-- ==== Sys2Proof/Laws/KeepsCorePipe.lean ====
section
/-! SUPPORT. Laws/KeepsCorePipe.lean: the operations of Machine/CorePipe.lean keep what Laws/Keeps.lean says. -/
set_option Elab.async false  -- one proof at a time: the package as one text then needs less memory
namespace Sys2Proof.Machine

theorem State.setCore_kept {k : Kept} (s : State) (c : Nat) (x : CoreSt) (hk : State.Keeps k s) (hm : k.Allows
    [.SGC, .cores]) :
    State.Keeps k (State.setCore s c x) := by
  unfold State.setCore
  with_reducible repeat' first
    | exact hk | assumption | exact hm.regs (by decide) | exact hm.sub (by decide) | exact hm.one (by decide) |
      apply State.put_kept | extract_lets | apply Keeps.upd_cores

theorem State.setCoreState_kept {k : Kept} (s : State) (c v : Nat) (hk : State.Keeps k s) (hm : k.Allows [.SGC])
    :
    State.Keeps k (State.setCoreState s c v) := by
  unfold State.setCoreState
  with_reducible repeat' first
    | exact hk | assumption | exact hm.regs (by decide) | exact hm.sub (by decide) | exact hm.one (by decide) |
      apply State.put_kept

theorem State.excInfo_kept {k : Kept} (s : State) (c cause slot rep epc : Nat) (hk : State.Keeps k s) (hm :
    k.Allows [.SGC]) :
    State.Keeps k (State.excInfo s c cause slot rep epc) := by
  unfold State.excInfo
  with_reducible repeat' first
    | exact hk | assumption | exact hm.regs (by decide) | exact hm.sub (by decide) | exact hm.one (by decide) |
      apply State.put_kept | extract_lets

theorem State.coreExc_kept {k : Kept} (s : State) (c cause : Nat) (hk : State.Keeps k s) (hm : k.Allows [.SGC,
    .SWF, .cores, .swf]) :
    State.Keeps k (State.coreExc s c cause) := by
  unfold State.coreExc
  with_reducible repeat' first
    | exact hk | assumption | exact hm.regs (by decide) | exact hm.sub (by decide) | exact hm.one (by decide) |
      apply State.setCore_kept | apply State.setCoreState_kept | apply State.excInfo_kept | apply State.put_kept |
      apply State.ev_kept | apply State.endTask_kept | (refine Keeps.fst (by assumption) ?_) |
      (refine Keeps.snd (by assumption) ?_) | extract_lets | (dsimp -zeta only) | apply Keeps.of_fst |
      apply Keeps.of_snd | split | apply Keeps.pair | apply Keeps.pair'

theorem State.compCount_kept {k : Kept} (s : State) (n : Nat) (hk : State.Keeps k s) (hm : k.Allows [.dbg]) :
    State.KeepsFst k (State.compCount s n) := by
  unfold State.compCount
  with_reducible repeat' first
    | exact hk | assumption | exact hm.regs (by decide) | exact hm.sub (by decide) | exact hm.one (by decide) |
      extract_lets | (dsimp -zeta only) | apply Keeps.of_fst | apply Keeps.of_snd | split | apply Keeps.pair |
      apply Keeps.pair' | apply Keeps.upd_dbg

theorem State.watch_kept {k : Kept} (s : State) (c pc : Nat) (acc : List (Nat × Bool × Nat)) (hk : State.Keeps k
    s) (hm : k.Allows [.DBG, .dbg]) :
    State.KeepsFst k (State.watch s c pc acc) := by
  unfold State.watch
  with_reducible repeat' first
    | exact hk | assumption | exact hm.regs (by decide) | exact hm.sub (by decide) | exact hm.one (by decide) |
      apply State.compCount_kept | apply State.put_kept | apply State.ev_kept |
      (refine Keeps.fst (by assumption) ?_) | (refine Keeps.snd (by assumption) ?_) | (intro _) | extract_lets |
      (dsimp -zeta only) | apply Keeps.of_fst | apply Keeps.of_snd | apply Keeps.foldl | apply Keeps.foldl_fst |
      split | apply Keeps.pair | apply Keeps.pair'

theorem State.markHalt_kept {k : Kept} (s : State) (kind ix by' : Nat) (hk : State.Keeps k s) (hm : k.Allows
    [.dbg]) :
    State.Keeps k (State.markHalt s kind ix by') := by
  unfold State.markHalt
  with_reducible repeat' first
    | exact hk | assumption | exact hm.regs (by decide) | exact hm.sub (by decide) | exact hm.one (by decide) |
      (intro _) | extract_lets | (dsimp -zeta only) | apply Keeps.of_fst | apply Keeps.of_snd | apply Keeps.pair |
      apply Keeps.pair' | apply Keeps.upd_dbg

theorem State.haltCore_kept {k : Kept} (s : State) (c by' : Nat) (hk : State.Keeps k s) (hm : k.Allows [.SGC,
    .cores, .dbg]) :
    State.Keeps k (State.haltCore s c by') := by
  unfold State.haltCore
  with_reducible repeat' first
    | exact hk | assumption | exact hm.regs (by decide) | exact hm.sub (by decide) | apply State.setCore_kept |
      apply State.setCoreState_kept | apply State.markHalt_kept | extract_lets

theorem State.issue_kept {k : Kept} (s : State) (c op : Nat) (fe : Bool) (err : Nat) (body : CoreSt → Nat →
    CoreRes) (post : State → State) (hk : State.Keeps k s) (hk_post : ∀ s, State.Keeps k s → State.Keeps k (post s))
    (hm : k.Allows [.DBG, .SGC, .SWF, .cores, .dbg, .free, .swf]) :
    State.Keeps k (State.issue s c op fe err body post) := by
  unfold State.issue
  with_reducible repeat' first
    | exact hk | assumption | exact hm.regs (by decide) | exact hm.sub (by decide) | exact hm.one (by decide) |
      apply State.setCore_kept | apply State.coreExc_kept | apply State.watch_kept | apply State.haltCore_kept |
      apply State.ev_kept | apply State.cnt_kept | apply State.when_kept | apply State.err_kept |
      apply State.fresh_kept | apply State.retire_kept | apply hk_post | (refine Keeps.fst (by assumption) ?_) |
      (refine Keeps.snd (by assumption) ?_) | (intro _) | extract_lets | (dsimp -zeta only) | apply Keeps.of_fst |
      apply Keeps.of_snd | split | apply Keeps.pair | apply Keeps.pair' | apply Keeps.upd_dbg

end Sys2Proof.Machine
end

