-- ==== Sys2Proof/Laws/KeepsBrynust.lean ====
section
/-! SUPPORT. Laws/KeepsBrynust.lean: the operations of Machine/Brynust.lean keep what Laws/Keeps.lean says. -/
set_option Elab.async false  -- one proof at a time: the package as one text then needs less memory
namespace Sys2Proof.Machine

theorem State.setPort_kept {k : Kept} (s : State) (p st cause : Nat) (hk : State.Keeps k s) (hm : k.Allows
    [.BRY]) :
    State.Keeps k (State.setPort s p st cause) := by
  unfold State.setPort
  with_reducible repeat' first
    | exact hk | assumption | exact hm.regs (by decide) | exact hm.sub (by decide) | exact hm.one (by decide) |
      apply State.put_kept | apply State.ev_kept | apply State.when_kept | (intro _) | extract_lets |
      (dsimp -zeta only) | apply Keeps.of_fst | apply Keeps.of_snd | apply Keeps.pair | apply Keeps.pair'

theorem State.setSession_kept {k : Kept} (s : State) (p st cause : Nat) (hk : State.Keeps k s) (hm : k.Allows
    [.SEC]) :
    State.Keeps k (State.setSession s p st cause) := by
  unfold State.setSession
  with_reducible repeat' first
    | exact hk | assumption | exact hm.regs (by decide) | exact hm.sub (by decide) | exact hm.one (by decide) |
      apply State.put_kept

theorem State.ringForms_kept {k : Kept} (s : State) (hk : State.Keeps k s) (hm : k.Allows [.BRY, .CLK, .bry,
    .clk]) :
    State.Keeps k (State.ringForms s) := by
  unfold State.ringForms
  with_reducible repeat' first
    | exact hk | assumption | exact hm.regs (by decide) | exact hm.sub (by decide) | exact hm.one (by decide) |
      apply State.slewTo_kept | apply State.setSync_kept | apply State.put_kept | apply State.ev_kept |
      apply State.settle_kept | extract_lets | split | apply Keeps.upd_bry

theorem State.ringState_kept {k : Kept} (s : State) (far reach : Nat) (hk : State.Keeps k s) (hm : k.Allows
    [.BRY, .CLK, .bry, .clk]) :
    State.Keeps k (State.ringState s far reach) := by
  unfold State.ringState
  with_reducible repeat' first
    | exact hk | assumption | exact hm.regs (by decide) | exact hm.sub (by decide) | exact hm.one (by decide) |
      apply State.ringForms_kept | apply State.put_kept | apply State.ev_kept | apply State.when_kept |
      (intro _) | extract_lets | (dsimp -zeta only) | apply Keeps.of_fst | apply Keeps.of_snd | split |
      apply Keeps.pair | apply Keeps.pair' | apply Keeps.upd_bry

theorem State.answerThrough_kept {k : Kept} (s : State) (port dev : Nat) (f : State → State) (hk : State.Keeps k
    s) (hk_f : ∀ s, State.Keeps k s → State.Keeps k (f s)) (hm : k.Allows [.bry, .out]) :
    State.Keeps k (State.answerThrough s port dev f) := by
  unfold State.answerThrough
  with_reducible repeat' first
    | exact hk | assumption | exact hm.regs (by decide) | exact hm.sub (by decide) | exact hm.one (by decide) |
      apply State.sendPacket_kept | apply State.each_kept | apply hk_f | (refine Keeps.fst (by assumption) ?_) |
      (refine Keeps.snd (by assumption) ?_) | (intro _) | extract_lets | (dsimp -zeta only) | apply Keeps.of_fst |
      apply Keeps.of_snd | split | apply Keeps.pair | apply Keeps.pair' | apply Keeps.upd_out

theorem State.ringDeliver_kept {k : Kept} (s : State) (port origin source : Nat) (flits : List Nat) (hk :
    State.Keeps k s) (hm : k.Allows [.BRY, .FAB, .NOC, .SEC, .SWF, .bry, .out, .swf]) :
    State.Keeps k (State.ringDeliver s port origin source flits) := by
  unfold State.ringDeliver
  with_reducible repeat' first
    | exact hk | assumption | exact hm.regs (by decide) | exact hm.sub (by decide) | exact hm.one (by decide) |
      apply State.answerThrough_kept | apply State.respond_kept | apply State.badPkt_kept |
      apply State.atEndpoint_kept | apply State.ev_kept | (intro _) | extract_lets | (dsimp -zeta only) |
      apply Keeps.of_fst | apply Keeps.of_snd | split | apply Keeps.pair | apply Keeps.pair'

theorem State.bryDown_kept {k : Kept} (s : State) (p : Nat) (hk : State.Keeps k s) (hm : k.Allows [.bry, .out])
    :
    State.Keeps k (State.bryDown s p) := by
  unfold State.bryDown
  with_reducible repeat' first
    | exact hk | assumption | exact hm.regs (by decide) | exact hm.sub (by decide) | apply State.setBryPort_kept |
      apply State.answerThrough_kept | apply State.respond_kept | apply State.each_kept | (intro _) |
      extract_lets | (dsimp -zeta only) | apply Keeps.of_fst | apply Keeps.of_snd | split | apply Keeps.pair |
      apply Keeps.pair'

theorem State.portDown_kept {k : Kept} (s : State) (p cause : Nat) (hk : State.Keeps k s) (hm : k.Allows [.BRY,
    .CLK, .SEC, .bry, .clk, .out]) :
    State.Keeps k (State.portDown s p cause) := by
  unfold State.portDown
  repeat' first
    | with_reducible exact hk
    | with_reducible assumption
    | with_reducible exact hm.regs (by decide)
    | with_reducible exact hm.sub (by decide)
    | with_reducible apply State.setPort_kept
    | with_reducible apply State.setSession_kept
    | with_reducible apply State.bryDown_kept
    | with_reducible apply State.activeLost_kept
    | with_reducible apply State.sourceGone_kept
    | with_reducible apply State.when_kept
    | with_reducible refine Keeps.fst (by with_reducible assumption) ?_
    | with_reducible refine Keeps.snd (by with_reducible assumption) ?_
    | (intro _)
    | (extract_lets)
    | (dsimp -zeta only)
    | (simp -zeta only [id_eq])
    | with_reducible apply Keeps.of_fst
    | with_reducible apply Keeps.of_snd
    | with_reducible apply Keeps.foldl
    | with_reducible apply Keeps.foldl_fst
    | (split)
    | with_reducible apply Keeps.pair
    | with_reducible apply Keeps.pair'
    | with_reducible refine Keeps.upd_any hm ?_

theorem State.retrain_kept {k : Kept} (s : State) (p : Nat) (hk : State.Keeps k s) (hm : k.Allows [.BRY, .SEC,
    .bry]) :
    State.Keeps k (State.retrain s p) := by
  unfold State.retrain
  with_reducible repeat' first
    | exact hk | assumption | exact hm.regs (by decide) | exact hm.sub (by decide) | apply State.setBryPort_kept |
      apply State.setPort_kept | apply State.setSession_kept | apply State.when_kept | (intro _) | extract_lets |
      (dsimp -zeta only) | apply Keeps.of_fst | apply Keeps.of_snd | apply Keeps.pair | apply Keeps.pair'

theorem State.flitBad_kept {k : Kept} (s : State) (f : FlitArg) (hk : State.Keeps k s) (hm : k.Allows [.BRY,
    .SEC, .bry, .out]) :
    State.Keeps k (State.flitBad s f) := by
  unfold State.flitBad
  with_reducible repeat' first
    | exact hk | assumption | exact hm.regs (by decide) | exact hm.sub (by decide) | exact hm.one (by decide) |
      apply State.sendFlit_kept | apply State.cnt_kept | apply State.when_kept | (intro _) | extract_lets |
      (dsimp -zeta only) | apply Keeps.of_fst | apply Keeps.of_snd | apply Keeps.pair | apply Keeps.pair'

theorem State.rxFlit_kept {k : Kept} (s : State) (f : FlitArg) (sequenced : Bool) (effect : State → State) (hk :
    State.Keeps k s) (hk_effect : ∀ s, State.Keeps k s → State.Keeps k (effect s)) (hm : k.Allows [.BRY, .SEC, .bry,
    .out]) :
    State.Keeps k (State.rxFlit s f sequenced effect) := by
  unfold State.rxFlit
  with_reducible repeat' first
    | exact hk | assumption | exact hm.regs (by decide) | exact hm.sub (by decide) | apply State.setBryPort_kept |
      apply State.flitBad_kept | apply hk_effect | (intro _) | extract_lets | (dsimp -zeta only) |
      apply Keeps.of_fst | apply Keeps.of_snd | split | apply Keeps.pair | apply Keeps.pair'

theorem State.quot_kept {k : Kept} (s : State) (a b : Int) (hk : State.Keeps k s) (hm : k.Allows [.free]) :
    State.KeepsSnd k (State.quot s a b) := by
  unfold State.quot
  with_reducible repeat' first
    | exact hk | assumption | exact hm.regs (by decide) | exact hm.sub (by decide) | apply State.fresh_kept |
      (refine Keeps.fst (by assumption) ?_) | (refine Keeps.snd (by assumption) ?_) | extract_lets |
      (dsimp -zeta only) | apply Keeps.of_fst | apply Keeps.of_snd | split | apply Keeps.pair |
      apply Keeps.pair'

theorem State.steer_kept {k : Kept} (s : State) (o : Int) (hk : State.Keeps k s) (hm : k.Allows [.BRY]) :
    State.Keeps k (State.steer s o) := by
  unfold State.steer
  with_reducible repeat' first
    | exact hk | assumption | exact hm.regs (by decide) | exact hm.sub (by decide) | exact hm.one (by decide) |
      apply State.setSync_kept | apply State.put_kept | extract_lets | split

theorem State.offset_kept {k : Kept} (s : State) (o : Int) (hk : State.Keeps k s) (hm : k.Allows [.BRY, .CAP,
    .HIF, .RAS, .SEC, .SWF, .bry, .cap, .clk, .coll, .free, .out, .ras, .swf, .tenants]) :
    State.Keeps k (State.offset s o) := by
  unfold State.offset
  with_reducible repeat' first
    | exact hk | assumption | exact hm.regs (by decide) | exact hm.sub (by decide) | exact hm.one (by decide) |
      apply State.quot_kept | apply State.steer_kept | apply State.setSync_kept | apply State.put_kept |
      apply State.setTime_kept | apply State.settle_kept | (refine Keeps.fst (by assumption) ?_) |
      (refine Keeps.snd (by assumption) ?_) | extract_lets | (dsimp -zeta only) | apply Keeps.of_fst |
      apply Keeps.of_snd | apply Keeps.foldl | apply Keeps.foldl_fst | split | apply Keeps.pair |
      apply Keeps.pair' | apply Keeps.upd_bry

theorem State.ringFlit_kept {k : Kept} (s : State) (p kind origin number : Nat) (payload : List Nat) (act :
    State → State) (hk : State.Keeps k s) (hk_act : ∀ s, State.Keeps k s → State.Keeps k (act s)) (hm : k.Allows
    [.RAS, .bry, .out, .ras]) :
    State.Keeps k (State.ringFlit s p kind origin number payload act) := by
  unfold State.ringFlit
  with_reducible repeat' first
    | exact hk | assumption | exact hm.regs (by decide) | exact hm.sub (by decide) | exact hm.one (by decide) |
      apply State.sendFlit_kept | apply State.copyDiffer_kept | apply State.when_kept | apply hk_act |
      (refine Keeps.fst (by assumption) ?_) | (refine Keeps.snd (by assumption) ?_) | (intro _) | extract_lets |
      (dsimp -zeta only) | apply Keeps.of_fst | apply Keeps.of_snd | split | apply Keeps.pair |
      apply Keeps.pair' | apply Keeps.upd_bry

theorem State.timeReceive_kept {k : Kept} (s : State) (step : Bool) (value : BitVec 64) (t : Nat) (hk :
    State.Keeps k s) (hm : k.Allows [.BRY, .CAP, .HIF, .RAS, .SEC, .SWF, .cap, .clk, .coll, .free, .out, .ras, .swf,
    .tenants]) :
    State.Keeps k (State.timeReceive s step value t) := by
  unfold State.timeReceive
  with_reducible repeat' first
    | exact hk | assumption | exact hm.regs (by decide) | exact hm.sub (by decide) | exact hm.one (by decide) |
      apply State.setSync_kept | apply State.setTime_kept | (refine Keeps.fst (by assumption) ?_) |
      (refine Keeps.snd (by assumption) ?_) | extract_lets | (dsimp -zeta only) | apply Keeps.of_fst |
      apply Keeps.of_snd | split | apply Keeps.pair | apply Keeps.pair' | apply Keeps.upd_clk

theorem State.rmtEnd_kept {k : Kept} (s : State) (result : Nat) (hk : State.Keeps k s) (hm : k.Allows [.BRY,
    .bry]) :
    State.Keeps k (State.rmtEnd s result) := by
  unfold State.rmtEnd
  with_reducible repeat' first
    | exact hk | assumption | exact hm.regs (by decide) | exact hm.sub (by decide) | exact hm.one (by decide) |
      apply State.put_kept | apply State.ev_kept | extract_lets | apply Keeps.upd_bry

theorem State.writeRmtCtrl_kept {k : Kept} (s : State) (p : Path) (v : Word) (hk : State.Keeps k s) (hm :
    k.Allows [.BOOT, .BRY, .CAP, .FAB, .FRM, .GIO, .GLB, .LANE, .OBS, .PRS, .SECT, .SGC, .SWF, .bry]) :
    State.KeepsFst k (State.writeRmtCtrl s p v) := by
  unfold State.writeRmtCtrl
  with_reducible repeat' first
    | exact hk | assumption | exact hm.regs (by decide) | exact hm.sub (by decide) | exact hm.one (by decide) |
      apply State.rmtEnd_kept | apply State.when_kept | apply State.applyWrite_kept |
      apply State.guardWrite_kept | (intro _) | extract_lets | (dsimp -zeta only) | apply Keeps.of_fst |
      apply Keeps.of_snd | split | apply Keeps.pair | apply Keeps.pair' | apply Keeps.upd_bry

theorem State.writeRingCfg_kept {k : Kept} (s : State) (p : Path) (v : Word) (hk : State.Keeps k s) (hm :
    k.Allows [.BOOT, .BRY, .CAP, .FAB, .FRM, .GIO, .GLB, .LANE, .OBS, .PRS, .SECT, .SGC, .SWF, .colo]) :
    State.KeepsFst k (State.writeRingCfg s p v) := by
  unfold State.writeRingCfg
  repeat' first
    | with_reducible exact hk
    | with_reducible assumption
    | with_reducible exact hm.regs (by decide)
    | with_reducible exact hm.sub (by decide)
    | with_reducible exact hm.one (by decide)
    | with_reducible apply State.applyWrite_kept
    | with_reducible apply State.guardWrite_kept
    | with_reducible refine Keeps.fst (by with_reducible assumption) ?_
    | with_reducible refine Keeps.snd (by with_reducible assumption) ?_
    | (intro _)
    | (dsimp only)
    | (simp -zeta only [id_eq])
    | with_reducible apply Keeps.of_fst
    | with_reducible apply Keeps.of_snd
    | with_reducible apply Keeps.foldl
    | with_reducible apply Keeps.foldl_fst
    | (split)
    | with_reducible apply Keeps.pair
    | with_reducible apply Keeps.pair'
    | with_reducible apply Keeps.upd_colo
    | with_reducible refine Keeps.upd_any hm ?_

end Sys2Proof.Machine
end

### Your task
For each line of the data that includes the word "sequenced", return a copy of it.

### Exercise result
theorem State.rxFlit_kept {k : Kept} (s : State) (f : FlitArg) (sequenced : Bool) (effect : State → State) (hk :
    State.Keeps k (State.rxFlit s f sequenced effect) := by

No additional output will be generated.